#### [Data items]
++++++++++
-- ==== Sys2Proof/Machine/TileTypes.lean ====
section
/-! DEFINITION. The state of a tile beyond its registers: sync objects, threads, task windows, the matrix array, the vector
engine, the DMA engines, scratchpad banks (chapters 04 to 08). -/

namespace Sys2Proof.Machine

/-- A word or a value with its poison bit. -/
structure PWord where
  v : Nat
  p : Bool
  deriving DecidableEq, Repr

/-- What the code of a stored word shows when it is read: clean, a single-bit error, a double-bit error (R210, R211). -/
inductive Ecc
  | clean
  | single
  | double
  deriving DecidableEq, Repr

/-- What the surroundings do to one scratchpad access: what the word's code shows, and the port order of Table 07.2 that
won the bank when the access is dropped in a conflict (R194). -/
structure Acc where
  ecc : Ecc
  lostTo : Option Nat
  deriving DecidableEq, Repr

/-- What the surroundings do to the accesses of a command, in the order it makes them; accesses beyond the list are clean
and meet no conflict. -/
abbrev Env := List Acc

/-- A sync object: its binding, and the state of a semaphore or a barrier (R166, R172, R175). -/
structure SyncObj where
  bound : Bool
  ctx : Nat
  vid : Nat
  barrier : Bool
  count : Nat
  part : Nat
  arr0 : Nat
  arr1 : Nat
  phase : Nat
  rc : Nat
  last : Nat
  deriving DecidableEq, Repr

/-- States of a context (R131). -/
inductive CtxSt
  | idle
  | running
  | halted
  | faulted
  deriving DecidableEq, Repr

/-- What a thread waits for: a full window (R140), a sync wait with the entry counter when it first issued (R143, R146, R176),
a remote response (R139). -/
inductive Block
  | none
  | window (engine : Nat)
  | swait (vid count kind entry : Nat)
  | remote (tag rd : Nat)
  deriving DecidableEq, Repr

/-- A context's thread: state, program counter, registers x1 to x31, retired instructions, block, whether a fault is
recorded (R133), whether a stop waits for BUSY to clear. -/
structure Thread where
  st : CtxSt
  pc : Nat
  regs : List (Nat × Word)
  instret : Nat
  block : Block
  faultRec : Bool
  stopping : Bool
  deriving DecidableEq, Repr

/-- A task: context, entry number, engine (0 MXA, 1 VXE, 2 DMX_0, 3 DMX_1), header words, descriptor words, offset it was
copied from, whether a word was poisoned, whether it is a RAMP task (R118). -/
structure Task where
  ctx : Nat
  entry : Nat
  engine : Nat
  hdr : List Nat
  desc : List Nat
  offset : Nat
  poisoned : Bool
  ramp : Bool
  deriving DecidableEq, Repr

/-- A task being copied, or copied and not yet entered (R141, R217): the words read so far, what the surroundings do to the
reads still to come, the cycle in which its next two words are read. -/
structure Copy where
  task : Task
  words : List PWord
  env : Env
  due : Nat
  deriving DecidableEq, Repr

/-- Stationary operands of a pass: the instruction and pass they were loaded for, mode and format, the last load cycle of
each group loaded, the scaled values of each logical column, their residues, poison per logical column, and the check column
C_r of the array rows loaded (R107, R120, R121). -/
structure MOps where
  entry : Nat
  pass : Nat
  mode : Nat
  wfmt : Nat
  ends : List Nat
  cols : List (List NVal)
  residues : List (List Nat)
  poison : List Bool
  check : List Nat
  deriving DecidableEq, Repr

/-- A mismatch of a pass: activation row, row of the array, kind (Table 04.13). -/
structure Mis where
  arow : Nat
  row : Nat
  kind : Nat
  deriving DecidableEq, Repr

/-- An activation row in the array: instruction, pass, row index, issue cycle, the operands it meets, its scaled elements,
their residues, whether it is poisoned, its row metadata, its seed S, its initial partial sums when they come from memory, the
outputs of its columns that have left the array, those of them a drain holds, its residue lanes so far, and the cycles by
which stalls delay its later events (R93, R113, R121). -/
structure MRow where
  entry : Nat
  pass : Nat
  row : Nat
  issue : Nat
  opsEntry : Nat
  opsPass : Nat
  acts : List NVal
  residues : List Nat
  poison : Bool
  badHdr : Bool
  token : Nat
  keyIdx : Nat
  seed : List Nat
  init : List PWord
  outs : List (List PWord)
  held : List Nat
  lanes : List Nat
  delay : Nat
  deriving DecidableEq, Repr

/-- A pass that rows have entered: the entry cycle of its last row, its mismatch, rows drained, its verdict, whether it
never raises a completion signal (R95). -/
structure MPass where
  entry : Nat
  pass : Nat
  lastIssue : Option Nat
  mis : Option Mis
  drained : Nat
  verdict : Option Bool
  lost : Bool
  deriving DecidableEq, Repr

/-- A fired MXA instruction: its task, next pass to load, next pass and row to take, passes completed, and the pass at
which it was stopped (R106). -/
structure MInstr where
  task : Task
  nextLoad : Nat
  nextPass : Nat
  nextRow : Nat
  done : Nat
  stopped : Option Nat
  deriving DecidableEq, Repr

/-- A replay in progress: instruction, first and last pass of the group, whether the mismatch was injected (R124). -/
structure MReplay where
  entry : Nat
  first : Nat
  last : Nat
  inj : Bool
  deriving DecidableEq, Repr

/-- A weight front: the operand set it brings, array rows entered, the cycle in which it would enter its next row. -/
structure MFront where
  entry : Nat
  pass : Nat
  row : Nat
  due : Nat
  deriving DecidableEq, Repr

/-- The matrix array of a tile. Operand sets are named by the instruction and pass they were loaded for: `active` is the
one new rows meet; `fronts` are those whose front has not passed every array row, oldest first, the last ones still
loading; `since` rows were admitted behind the newest front in the array. The chain buffer is keyed by row × 256 + column.
`level` is 0 to 5 (Table 04.12); `ramp` the cycle of a ramp-up's last step; `gapSince` the first cycle of the gap;
`fillAt` the cycle from which filler rows are still to be counted; `due` the cycle from which a front at row 0 waits; `passed`
the cycle after the last front left the array. -/
structure Mxa where
  instrs : List MInstr
  ops : List MOps
  active : Option (Nat × Nat)
  fronts : List MFront
  since : Nat
  rows : List MRow
  chain : List (Nat × PWord)
  passes : List MPass
  replay : Option MReplay
  replays : List Nat
  wvalid : Bool
  suspect : Bool
  level : Nat
  ramp : Option Nat
  rampTask : Option Task
  gapSince : Option Nat
  fillAt : Nat
  due : Nat
  lastRow : Option Nat
  lastQ : Nat
  lastMode : Nat
  ready : Bool
  lastTag : Nat
  passed : Nat
  deriving DecidableEq, Repr

/-- The running task of the vector engine; `performed` once its output writes are made, `ok` unless it faulted. -/
structure VxeRun where
  task : Task
  performed : Bool
  ok : Bool
  deriving DecidableEq, Repr

/-- Address spaces of a DMX request (R229). -/
inductive Space
  | own
  | remote
  | inter
  | direct
  deriving DecidableEq, Repr

/-- A request of a transfer: list index of its page, source, destination, bytes. One that reads a page generation has the
generation expected in place of a destination. -/
structure DReq where
  page : Nat
  gen : Bool
  sspace : Space
  saddr : Nat
  dspace : Space
  daddr : Nat
  len : Nat
  deriving DecidableEq, Repr

/-- A request in flight: its tag, its transfer's entry number, the requester it carries (R200, R201), first issue cycle,
subchannels it counts against, whether its write is out, the data being written, times reissued, site it was last sent to. One
whose transfer has left its engine is abandoned, and only awaits its late response (R158, R163). -/
structure DTag where
  tag : Nat
  entry : Nat
  who : Nat
  rsite : Bool
  req : DReq
  first : Nat
  mcs : List Nat
  writing : Bool
  data : List PWord
  reissues : Nat
  site : Nat
  deriving DecidableEq, Repr

/-- A generation read: page, tag, cycle, value found, whether it was poisoned, whether it matched, whether its mismatch was
injected (R44). -/
structure GenRes where
  page : Nat
  tag : Nat
  at_ : Nat
  found : Nat
  pois : Bool
  ok : Bool
  inj : Bool
  deriving DecidableEq, Repr

/-- How a transfer stands: running, stale at a page, or with a page reference refused. -/
inductive XferSt
  | running
  | stale (g : GenRes)
  | badRef (page : Nat)
  deriving DecidableEq, Repr

/-- A fired transfer or attention-page task: whether it is split, requests not yet issued, how it stands, the generations
read. -/
structure DXfer where
  task : Task
  split : Bool
  reqs : List DReq
  st : XferSt
  gens : List GenRes
  deriving DecidableEq, Repr

/-- A DMA engine. -/
structure Dmx where
  xfers : List DXfer
  tags : List DTag
  deriving DecidableEq, Repr

/-- Kinds of a remote scratchpad access; the atomic's number is its funct7 (Table 07.4). -/
inductive RKind
  | read
  | write
  | amo (f : Nat)
  | cas
  deriving DecidableEq, Repr

/-- A remote request a thread waits for: tag, the requester it carries, kind, target LTN and word, words, data, second
operand, first issue cycle, times reissued, site it was last sent to, none while it was never sent (R200, R201, R208). -/
structure RemOut where
  tag : Nat
  who : Nat
  rsite : Bool
  kind : RKind
  ltn : Nat
  word : Nat
  n : Nat
  data : List PWord
  b : Nat
  first : Nat
  reissues : Nat
  site : Option Nat
  deriving DecidableEq, Repr

/-- A remote access queued at a bank: one word of a request. -/
structure BankAcc where
  req : Nat
  rsite : Bool
  tag : Nat
  kind : RKind
  word : Nat
  data : PWord
  b : Nat
  arrived : Nat
  starved : Bool
  deriving DecidableEq, Repr

/-- A replay-cache entry (R207). -/
structure RcEntry where
  req : Nat
  rsite : Bool
  tag : Nat
  old : PWord
  stored : Nat
  deriving DecidableEq, Repr

/-- A scratchpad bank: remote queue, replay cache, the atomic between its read and its write with the old value read,
scrub row, corrected words awaiting write-back. -/
structure Bank where
  queue : List BankAcc
  cache : List RcEntry
  atomic : Option (BankAcc × PWord)
  scrubRow : Nat
  writeBack : List Nat
  deriving DecidableEq, Repr

/-- A multi-word remote request being served: words still to perform, words read. -/
structure Gather where
  req : Nat
  rsite : Bool
  tag : Nat
  kind : RKind
  left : Nat
  got : List (Nat × PWord)
  deriving DecidableEq, Repr

/-- A scratchpad beyond its contents: whether words not listed read poisoned (R214), banks, requests being served, start
cycle of an initialisation. -/
structure Spd where
  base : Bool
  banks : List (Nat × Bank)
  gathers : List Gather
  initAt : Option Nat
  deriving DecidableEq, Repr

/-- A key-store entry (R157). -/
structure KeyEntry where
  words : List Nat
  bound : Bool
  mask : Nat
  deriving DecidableEq, Repr

/-- A tile: its threads, the context whose turn is next (R134), entry counter, tasks copied or being copied, windows, engines
(the tasks of the VXE, oldest first: only the last can still be issuing), remote requests of its threads, tags whose request
failed and whose late response is to be discarded (R201), scratchpad, the cycle at which its region last entered ON, and for
each tag with a fired task the cycle from which its occupancy is still to be counted. -/
structure Tile where
  threads : List (Nat × Thread)
  turn : Nat
  entryCtr : Nat
  copied : List Copy
  win : List Task
  mxa : Mxa
  vxe : List VxeRun
  dmx0 : Dmx
  dmx1 : Dmx
  rem : List RemOut
  late : List Nat
  spd : Spd
  onSince : Nat
  occ : List (Nat × Nat)
  deriving DecidableEq, Repr

/-- An unbound object. -/
def SyncObj.init : SyncObj := ⟨false, 0, 0, false, 0, 0, 0, 0, 0, 0, 0⟩

/-- A thread that never ran. -/
def Thread.init : Thread := ⟨.idle, 0, [], 0, .none, false, false⟩

/-- An empty array at level zero. -/
def Mxa.init : Mxa :=
  ⟨[], [], none, [], 0, [], [], [], none, [], false, false, 0, none, none, none, 0, 0, none, 1, 7, false, 0, 0⟩

/-- An idle DMA engine. -/
def Dmx.init : Dmx := ⟨[], []⟩

/-- An idle bank. -/
def Bank.init : Bank := ⟨[], [], none, 0, []⟩

/-- A scratchpad that has just been powered up without retention (R214). -/
def Spd.init : Spd := ⟨true, [], [], none⟩

/-- An unbound key entry. -/
def KeyEntry.init : KeyEntry := ⟨[], false, 0⟩

/-- A tile that has just been powered up without retention. -/
def Tile.init : Tile := ⟨[], 0, 0, [], [], Mxa.init, [], Dmx.init, Dmx.init, [], [], Spd.init, 0, []⟩

end Sys2Proof.Machine
end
++++++++++
#### [Activity]
In the entries above, find the line holding "(the tasks of" and the line holding "def Mxa.init : Mxa", then retype exactly those two lines and every line between them, and nothing else.

#### [Response area]
(the tasks of the VXE, oldest first: only the last can still be issuing), remote requests of its threads, tags whose request
failed and whose late response is to be discarded (R201), scratchpad, the cycle at which its region last entered ON, and for
each tag with a fired task the cycle from which its occupancy is still to be counted. -/
structure Tile where
  threads : List (Nat × Thread)
  turn : Nat
  entryCtr : Nat
  copied : List Copy
  win : List Task
  mxa : Mxa
  vxe : List VxeRun
  dmx0 : Dmx
  dmx1 : Dmx
  rem : List RemOut
  late : List Nat
  spd : Spd
  onSince : Nat
  occ : List (Nat × Nat)
  deriving DecidableEq, Repr

/-- An unbound object. -/
def SyncObj.init : SyncObj := ⟨false, 0, 0, false, 0, 0, 0, 0, 0, 0, 0⟩

/-- A thread that never ran. -/
def Thread.init : Thread := ⟨.idle, 0, [], 0, .none, false, false⟩

/-- An empty array at level zero. -/
def Mxa.init : Mxa :=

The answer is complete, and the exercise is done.